▶ _What you have to do_
Go to the line holding "def State.stampMiss (s" in the entries below and write out exactly every line down to and including the line holding "(R34, R60) -/".

Collected data
============

/-- The launched shot whose gate falls first of those whose gate has not. -/
def gateNext (l : List Shot) : Option Shot :=
  earliest (fun x => x.gateEnd) (l.filter (fun x => x.launched && !x.gateOff))

/-- Whether a port's gate is held high by a shot between its two edges; where the spans of two shots overlap the spec gives one pin and two
edges, and the gate stays high until the later falls (log entry 88). A gate that a cut has forced low stays so for that shot (R53, R89). -/
def Shot.holdsGate (x : Shot) : Bool := x.gateOn && !x.gateOff && !x.gateForced && !x.cut && !x.dark

/-- GATE_RELEASE, L + D + GATE_TAIL (R57 step 9, R89). -/
def execGateRelease (n : Port) (s : State) : Result :=
  .next (match gateNext s.ports[n].shots with
  | none => s
  | some y =>
    let t := s.modShot n (fun x => x.launched && !x.gateOff && x.gateEnd == y.gateEnd) (fun x => { x with gateOff := true })
    (t.modPort n (fun q => { q with gateHigh := q.shots.any Shot.holdsGate })).dropOver n)

/-- Whether a shot's GAIN differs from that of the port's previous launched DAS or BRIL shot (R60); a DTS shot, which has no VGA step, does
not carry it (log entry 84). -/
def gainChanged (p : FibrePort) (x : Shot) : Bool :=
  x.kind != 2 && !x.cal && (match p.lastGain with | none => false | some g => g != (x.stepX, x.stepY))

/-- The codes a launch sends to the DAC before clipping (R80, R86): none of a cut shot, nor of a dark one of a calibration (R487). -/
def launchCodes (s : State) (x : Shot) : List Int :=
  if x.cut || x.dark then [] else rawCodes x.tones x.invSinc (s.u Obj.IDENTITY.SILICON) x.scale

/-- The waveform on the DAC from a launch on (R87): its sample 0 leaves at L, those before it that the equaliser reaches ahead of L. -/
def launchRun (s : State) (x : Shot) : DacRun :=
  ⟨(x.launchAt : Int) - sincReach x.invSinc (s.u Obj.IDENTITY.SILICON), (launchCodes s x).map clipCode⟩

/-- A launched shot's samples beyond 8,191 are clipped and counted (R86). -/
def State.clipped (s : State) (n : Port) (k : Nat) : State :=
  if k = 0 then s
  else (s.add (Obj.PORT_STATUS.CLIPS n) k).setBit (Obj.PORT_STATUS.FLAGS n) Bit.PORT_STATUS.FLAGS.CLIP

/-- What a shot takes at its launch: its place in its set's relearn `j`, GAIN_CHANGE, GAP where slots were refused since the last header
(R47), and the previous shot's record window (R154). -/
def launchedShot (p : FibrePort) (j : Nat) (x : Shot) : Shot :=
  { x with launched := true, gainChange := gainChanged p x, relearn := j, gap := p.gap && !x.cal, prevWin := p.lastWin }

/-- LAUNCH, at L (R57 step 6): the shot is launched, takes its sequence number for good, and its waveform streams. -/
def execLaunch (n : Port) (s : State) : Result :=
  .next (match firstShot s n (fun x => x.loaded && !x.launched) with
  | none => s
  | some x =>
    let p := s.ports[n]
    let das := x.kind == 1 && !x.cal
    let j := if das then ((s.pipes[n].relearn.find? (fun e => e.1 == x.toneSet)).map (·.2)).getD 33 else 0
    let t := s.modPort n (fun q =>
      { q with shots := changeFirst (fun z => z.loaded && !z.launched) (fun _ => launchedShot p j x) q.shots,
               clearAt := some x.clear, gap := q.gap && x.cal,
               lastWin := some (x.launchAt + 2 * x.winStart, x.launchAt + 2 * (x.winStart + x.winLen)),
               dac := some (launchRun s x),
               lastGain := if x.kind != 2 && !x.cal then some (x.stepX, x.stepY) else q.lastGain })
    let t := if das then t.modPipe n (fun q =>
      { q with relearn := (x.toneSet, min 33 (j + 1)) :: q.relearn.filter (fun e => e.1 != x.toneSet) }) else t
    let t := if x.cal then t else (t.put (Obj.SCHEDULER.SEQ n) x.seq.toNat).bump (Obj.SCHEDULER.LAUNCHED n)
    let t := if gainChanged p x then t.bump (Obj.PORT_STATUS.GAIN_CHANGES n) else t
    t.clipped n (clipCount (launchCodes s x)))

/-- The digital corrections of an input's eight sub-converters (R75): offset in 1/16 code, gain in 1/32,768; a lane that no trim names is
taken uncorrected (log entry 86). -/
def laneOffset (s : State) (n : Port) (y k : Nat) : Int :=
  toSigned 16 (fromLe (slice (s.blob (Obj.RX_TRIMS.OFFSET n)) (16 * y + 2 * k) 2))
def laneGain (s : State) (n : Port) (y k : Nat) : Nat :=
  let b := slice (s.blob (Obj.RX_TRIMS.GAIN n)) (16 * y + 2 * k) 2
  if b.length = 2 then fromLe b else 32768

/-- The record of one input (R68, R78, R79): WIN_LEN samples at the shot's step, none of an input that is disabled. -/
def rxRecord (s : State) (n : Port) (x : Shot) (y : Nat) (l : List RxRaw) : List RxSample :=
  if x.kind != 2 && x.inputs.testBit y then
    ((l.take x.winLen).zipIdx).map (fun e =>
      rxSample (laneOffset s n y) (laneGain s n y) (if y = 0 then x.stepX else x.stepY) e.2 e.1)
  else []

/-- RECORD_WINDOW_OPEN, L + WIN_START x 625 ps (R57 step 8), with the samples that the port's converters take over the window (log entry 86).
The lanes whose samples are suspect are those that STUCK_LANES names and those that stick in this window (R77, R113). -/
def execRecordWindowOpen (n : Port) (x y : List RxRaw) (s : State) : Result :=
  .next (s.modShot n (fun z => z.launched && !z.winOpen) (fun z =>
    let a := rxRecord s n z 0 x
    let b := rxRecord s n z 1 y
    { z with winOpen := true, recX := a, recY := b,
             stuck := BitVec.ofNat 16 (s.u (Obj.PORT_STATUS.STUCK_LANES n)) ||| laneBits a b laneStuck }))

/-- Whether a launched shot still waits for its MON edge. -/
def Shot.waitsMon (x : Shot) : Bool := x.launched && x.stamp.isNone

/-- Whether a MON edge with a stamp is the shot's: the first one within MON_WINDOW of L (R57 step 7, R59). -/
def Shot.takesMon (stamp : Stamp) (x : Shot) : Bool :=
  x.waitsMon && decide (x.launchAt * 256 ≤ stamp) && decide (stamp ≤ (x.launchAt + x.monWindow) * 256)

/-- An accepted MON stamp (R59, R90, R91): `stamp - MON_DELAY` goes to the header, `stamp - L` to MON_LAT. -/
def State.monStamp (s : State) (n : Port) (x : Shot) (stamp : Stamp) : State :=
  let st := ((stamp : Int) - freeRound (s.i (Obj.LAUNCH.MON_DELAY n) * 512) 625).toNat
  let t := s.modPort n (fun q =>
    { q with shots := changeFirst (Shot.takesMon stamp) (fun z => { z with stamp := some st }) q.shots,
             missRun := if x.cal then q.missRun else 0 })
  let t := t.puti (Obj.PORT_STATUS.MON_LAT n) (psOfFine ((stamp : Int) - x.launchAt * 256))
  if x.cal then t
  else t.logFlag (Obj.PORT_STATUS.FLAGS n) Bit.PORT_STATUS.FLAGS.MON_LOST false 1 n

/-- The tick at which a shot's MON window ends (R59). -/
def Shot.monEnd (x : Shot) : Int := ((x.launchAt + x.monWindow : Nat) : Int)

/-- The shot whose MON window ends first of those that wait for their edge. -/
def missNext (l : List Shot) : Option Shot := earliest Shot.monEnd (l.filter Shot.waitsMon)

/-- A window without a MON edge (R59, R91): the header takes L with fine field 0; the sixteenth miss in a row sets MON_LOST. -/
def State.stampMiss (s : State) (n : Port) (x : Shot) : State :=
  let t := s.modPort n (fun q =>
    { q with shots := changeFirst (fun z => z.waitsMon && z.monEnd == x.monEnd)
               (fun z => { z with stamp := some (x.launchAt * 256), miss := true }) q.shots,
             missRun := if x.cal then q.missRun else min 16 (q.missRun + 1) })
  if x.cal then t
  else
    let t := t.bump (Obj.SCHEDULER.STAMP_MISS n)
    if 16 ≤ t.ports[n].missRun then
      t.logFlag (Obj.PORT_STATUS.FLAGS n) Bit.PORT_STATUS.FLAGS.MON_LOST true 1 n else t

/-! ## Headers (R34, R60) -/

/-- A MAINS shot's position: cycle and phase of the launch stamp against the tracker as it stood at commit (R34). -/
def mainsPos (x : Shot) (stamp : Stamp) : BitVec 32 × BitVec 32 :=
  if x.mainsPeriod ≤ 0 then (x.posA, x.posB)
  else
    let f := ((stamp : Rat) - x.mainsLast) / x.mainsPeriod
    (x.mainsCycle + BitVec.ofInt 32 f.floor, BitVec.ofInt 32 ((f - f.floor) * 65536).floor)

/-- The 32-byte shot header (R60). -/
def header (n : Port) (x : Shot) : List Byte :=
  let st := x.stamp.getD (x.launchAt * 256)
  let pos := if x.axis = 1 then mainsPos x st else (x.posA, x.posB)
  let flags := x.kind * 2 ^ 14 + bit8 x.gap 7 + bit8 x.invalid 6 + bit8 x.cut 5 + bit8 x.epochStep 4 +
    bit8 x.degraded 3 + bit8 x.holdover 2 + bit8 x.gainChange 1 + bit8 x.miss 0
  le 1 n ++ le 1 x.entry ++ le 1 (x.stepY * 16 + x.stepX) ++ le 1 x.toneMask.toNat ++ le 4 x.seq.toNat ++
  le 8 (st / 256) ++ le 1 (st % 256) ++ le 1 x.axis ++ le 2 flags ++ le 4 pos.1.toNat ++ le 4 pos.2.toNat ++
  le 2 x.loStep.toNat ++ le 2 0

/-! ## The laser interlock (R53 to R56) -/

/-- Whether a shot's launch can still be cut: between its commit point and the end of its waveform (R56). -/
def Shot.cuttable (now : Nat) (x : Shot) : Bool :=
  !x.cut && (!x.launched || (!x.gateOff && decide (now < x.launchAt + x.duration)))

/-- A shot as a cut of its port's launch leaves it: cut where it can be, and its gate, where it stands, forced low. -/
def Shot.cutNow (now : Nat) (x : Shot) : Shot :=
  { x with cut := x.cut || x.cuttable now, gateForced := x.gateForced || (x.gateOn && !x.gateOff) }

/-- A cut of one port's launch (R53, R56, R95): DAC at mid-scale, GATE low, LAUNCH_CUT in the header and counted. -/
def State.cutPort (s : State) (n : Port) : State :=
  let k := (s.ports[n].shots.filter (fun x => x.cuttable s.now && !x.cal)).length
  (s.modPort n (fun q =>
    { q with shots := q.shots.map (Shot.cutNow s.now),
             gateHigh := false, dac := none })).add (Obj.SCHEDULER.LAUNCH_CUT n) k

/-- LSI_RELEASE (R53 to R56): a channel is released; with both held until then, every port's launch is cut. -/
def execLsiRelease (ch : Fin 2) (s : State) : Result :=
  let l := s.lsi
  let a := if ch = 0 then false else l.a
  let b := if ch = 1 then false else l.b
  let t := { s with lsi := { l with a := a, b := b, resumed := false,
                                    sawReleased := l.sawReleased || (l.discord && !a && !b) } }
  .next (if l.a && l.b then
    overAll (t.log { cls := 1, sub := 12 }) State.cutPort
  else t)

/-- LSI_HOLD: a channel is held again; LSI_DISCORD clears when both are found held after both were found released (R55). -/
def execLsiHold (ch : Fin 2) (s : State) : Result :=
  let l := s.lsi
  let a := if ch = 0 then true else l.a
  let b := if ch = 1 then true else l.b
  let clr := a && b && l.discord && l.sawReleased
  .next { s with lsi := { l with a := a, b := b, discord := l.discord && !clr,
                                 sawReleased := l.sawReleased && !clr } }

/-- LSI_RESUME: both channels have been held continuously for 100 ms (R54). -/
def execLsiResume (s : State) : Result :=
  .next (if s.lsi.a && s.lsi.b && !s.lsi.discord && !s.lsi.resumed then
    ({ s with lsi := { s.lsi with resumed := true } }).log { cls := 2, sub := 12 }
  else s)

/-- LSI_DISCORD: the channels have disagreed for more than 1 ms (R55); one that is latched keeps what it has seen since. -/
def execLsiDiscord (s : State) : Result :=
  .next (if s.lsi.a != s.lsi.b then
    { s with lsi := { s.lsi with discord := true, sawReleased := s.lsi.discord && s.lsi.sawReleased, resumed := false } }
  else s)

end Sys2Proof.Machine
end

============

▶ _Result of the exercise_
def State.stampMiss (s : State) (n : Port) (x : Shot) : State :=
  let t := s.modPort n (fun q =>
    { q with shots := changeFirst (fun z => z.waitsMon && z.monEnd == x.monEnd)
               (fun z => { z with stamp := some (x.launchAt * 256), miss := true }) q.shots,
             missRun := if x.cal then q.missRun else min 16 (q.missRun + 1) })
  if x.cal then t
  else
    let t := t.bump (Obj.SCHEDULER.STAMP_MISS n)
    if 16 ≤ t.ports[n].missRun then
      t.logFlag (Obj.PORT_STATUS.FLAGS n) Bit.PORT_STATUS.FLAGS.MON_LOST true 1 n else t

/-! ## Headers (R34, R60) -/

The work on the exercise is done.